On November 1, 2016, InfoWatch announced the release of InfoWatch Vision 1.0.

The software product provides the information security specialist with tools for visual analysis of the company's information flows and is focused on identifying incidents in the field of information security, including those that are not violations in terms of security policies in the organization. According to the developers, the solution will help the information security specialist in making decisions during the investigation, providing additional data on requests based on all stored information about information security events.

InfoWatch Vision Architecture, (2016)

InfoWatch Vision consists of four functional modules:

• summary,
• link graph,
• file
• Report Designer.

The modules are mutually complementary, helping in the analysis of the company's information flows by a single data slice through built-in data visualization mechanisms and filtering elements. If you use one or more filters on the selected block, the solution automatically rearranges all other modules.

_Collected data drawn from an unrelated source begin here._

-- ==== Sys2Proof/Tests/Slice0.lean ====
section
/-! SUPPORT. The model's own tests. Expected results are taken from spec/95_test_vectors.md (named in each comment) or written
out from the rule named; then one witness for the hypotheses of every statement that has some. -/

namespace Sys2Proof.Tests

open Sys2Proof Sys2Proof.Machine

/-! ## Helpers: small machines -/

/-- A machine of configuration `cfg` with the caches `cs`, executing for core `c`. -/
def machine (cfg : Config) (cs : Caches) (c : CoreId) : State := { State.reset with cfg := cfg, caches := cs, issuing := c }

/-- What an outcome leaves; `s` itself if it is no next state. -/
def after (s : State) : Host.Outcome State Fault Refusal → State
  | .next t => t
  | .fault _ => s
  | .refused _ => s

/-- The events in the output. -/
def eventsOf (s : State) : List Event := outEvents s.out

/-- The geometry G17 of spec/95_test_vectors.md. -/
def g17 : Config := { Config.default with l2Ib := 17 }

/-- A line that has held nothing. -/
def e : Line := ⟨none, .I⟩

/-! ## WellFormed: an ill-formed term for each check -/

theorem test_wf_address_too_wide : ¬ (Instr.load 0x100000000).WellFormed 32 := by decide
theorem test_wf_store_address_too_wide : ¬ (Instr.store 0x100000000).WellFormed 32 := by decide
theorem test_wf_invalid_action_address_too_wide : ¬ (Instr.invalidAction 0x58 0x100000000).WellFormed 32 := by decide
theorem test_wf_invalid_action_with_load_mode : ¬ (Instr.invalidAction 0x4C 0x80).WellFormed 32 := by decide
theorem test_wf_invalid_action_with_store_mode : ¬ (Instr.invalidAction 0x53 0x80).WellFormed 32 := by decide
theorem test_wf_accepts : (Instr.load 0xFFFFFFFF).WellFormed 32 ∧ (Instr.invalidAction 0x58 0x100).WellFormed 32 := by decide

/-! ## Configurations: one that fails each condition of R8 -/

theorem test_cfg_offsets_differ : ¬ ({ Config.default with l2Ob := 6 } : Config).Wf := by decide
theorem test_cfg_l1_too_wide : ¬ ({ Config.default with l1Ib := 28 } : Config).Wf := by decide
theorem test_cfg_l2_too_wide : ¬ ({ Config.default with l2Ib := 28 } : Config).Wf := by decide
theorem test_cfg_no_way_or_ratio : ¬ ({ Config.default with l1Ways := 0 } : Config).Wf ∧
    ¬ ({ Config.default with l2Ways := 0 } : Config).Wf ∧ ¬ ({ Config.default with ratio1 := 0 } : Config).Wf ∧
    ¬ ({ Config.default with ratio2 := 0 } : Config).Wf := by decide

/-! ## Decode: words written out bit by bit from R72 and R73 -/

/-- mode 0100 1100, address 0x84 (vector LD-1) -/
theorem test_decode_load :
    decodeWord 32 0b0100110000000000000000000000000010000100 = .instr (.load 0x84) := by decide

/-- mode 0101 0011, address 0x1000 (vector ST-5) -/
theorem test_decode_store :
    decodeWord 32 0b0101001100000000000000000001000000000000 = .instr (.store 0x1000) := by decide

/-- mode 0101 1000, address 0x100 (vector IA-1) -/
theorem test_decode_invalid_action :
    decodeWord 32 0b0101100000000000000000000000000100000000 = .instr (.invalidAction 0x58 0x100) := by decide

/-- mode 0111 0011, lower case s (vector IA-4) -/
theorem test_decode_lower_case : decodeTableWord 40 0x7300000080 = some (.invalidAction 0x73 0x80) := by decide

/-- the top address (vector F-3) -/
theorem test_decode_top_address : decodeTableWord 40 0x4CFFFFFFFF = some (.load 0xFFFFFFFF) := by decide

/-- a 41-bit number is no word (R72) -/
theorem test_decode_too_wide : decodeWord 32 0x14C00000084 = .rejected .wordTooWide := by decide

/-- the words of vectors LD-1, ST-5 and IA-1, by the encoder -/
theorem test_encode : encode 32 (.load 0x84) = 0x4C00000084 ∧ encode 32 (.store 0x1000) = 0x5300001000 ∧
    encode 32 (.invalidAction 0x58 0x100) = 0x5800000100 := by decide

/-! ## Addresses (section 2 of the vectors) -/

theorem test_address_fields : decodeAddr Config.default.l1 0xDEADBEEF = ⟨0x6DF7, 0x6F5, 0xF⟩ ∧
    decodeAddr Config.default.l2 0xDEADBEEF = ⟨0xDF7, 0x6F56, 0xF⟩ ∧ lineAddr Config.default 0xDEADBEEF = 0xDEADBEE0 ∧
    (decodeAddr g17.l2 0xDEADBEEF).index = 0x16DF7 ∧ (decodeAddr g17.l2 0xDEADBEEF).tag = 0x37A := by decide

theorem test_address_encode : encodeAddr Config.default.l1 0xA2B3 0x91 0x18 = 0x12345678 ∧
    encodeAddr Config.default.l2 0x2 0x10 0 = 0x200040 := by decide

/-! ## Primitives (section 3 of the vectors: set 0x80 as prepared there) -/

/-- The prepared set of section 3. -/
def prepared (lru : List Nat) : Cache := [(0x80, ⟨[⟨some 0, .I⟩, ⟨some 1, .E⟩], lru⟩)]

/-- PR-3, PR-4: an Invalid match touches, no match does not. -/
theorem test_lookup : lookup Config.default.l1 (prepared [0, 1]) 0x1004 = (.found .I, prepared [1, 0]) ∧
    lookup Config.default.l1 (prepared [0, 1]) 0x401000 = (.notPresent, prepared [0, 1]) := by decide

/-- PR-8, PR-9, PR-10: the matching way, else the least recently used one. -/
theorem test_fillWay : fillWay Config.default.l1 (prepared [1, 0]) 0x1000 = 0 ∧
    fillWay Config.default.l1 (prepared [0, 1]) 0x401000 = 0 ∧
    fillWay Config.default.l1 (prepared [1, 0]) 0x401000 = 1 := by decide

/-- PR-11, PR-12. -/
theorem test_install : install Config.default.l1 .E 1 0x401000 (prepared [1, 0]) =
      [(0x80, ⟨[⟨some 0, .I⟩, ⟨some 2, .E⟩], [0, 1]⟩)] ∧
    victimAddress Config.default.l1 (prepared [1, 0]) 0x401000 = some 0x201000 := by decide

/-- A set written back to its reset contents leaves the list (canonical form). -/
theorem test_array_canonical : putAt Config.default.l1 (prepared [0, 1]) 0x1000 (resetSet Config.default.l1) = [] := by decide

/-! ## Operations -/

/-- The start of vector LD-5: core 1 holds `0x1000` in `M`. -/
def ld5 : State := machine Config.default ⟨⟨[(0x80, ⟨[⟨some 0, .M⟩, e], [1, 0]⟩)], []⟩, [(0x80, ⟨[⟨some 0, .S⟩], [0]⟩)]⟩ .core2

/-- The start of vector LD-12, in G17. -/
def ld12 : State := machine g17 ⟨⟨[(0x2, ⟨[⟨some 0, .M⟩, ⟨some 1, .E⟩], [0, 1]⟩)], []⟩,
  [(0x2, ⟨[⟨some 0, .S⟩], [0]⟩), (0x10002, ⟨[⟨some 0, .S⟩], [0]⟩)]⟩ .core1

/-- The start of vector ST-3: both cores hold `0x80` in `S`. -/
def st3 : State := machine Config.default ⟨⟨[(0x4, ⟨[⟨some 0, .S⟩, e], [1, 0]⟩)], [(0x4, ⟨[⟨some 0, .S⟩, e], [1, 0]⟩)]⟩,
  [(0x4, ⟨[⟨some 0, .S⟩], [0]⟩)]⟩ .core1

Sergey Malyarov, Product Development Manager of InfoWatch Group of Companies' System, as it were, predicts the questions that an information security specialist can ask at the next moment. The solution provides data not only strictly on a given request, but also additional information that helps to conduct the investigation. In addition, InfoWatch Vision allows you to control the "gray areas" of the company's information flows, identifying events that are atypical for the organization processes and abnormal behavior of employees.

The security summary is designed to assess the level of information security in the company. The module helps to perform retrospective analysis by detecting anomalies in information flows and can serve as a starting point in the conduct of investigations.

The link graph is designed to analyze information flows that arise within an organization and when interacting with external counterparties. Interactive decision mechanisms help to visually visualize information flows generated by employees in various aspects of information security in real time.

Sheets, Summary, Link Graph and Dossier, (2016)

The interactive dossier contains consolidated data for each employee or external contact of the organization, allowing flexible filtering of data according to various criteria, helping to move to another dossier from the link graph built into the dossier card.

The report designer assists in the structuring and preparation of information obtained during the investigation in the form of a single document.

The first version of the product integrates with the DLP product InfoWatch Traffic Monitor and takes into account the logic of the original data source.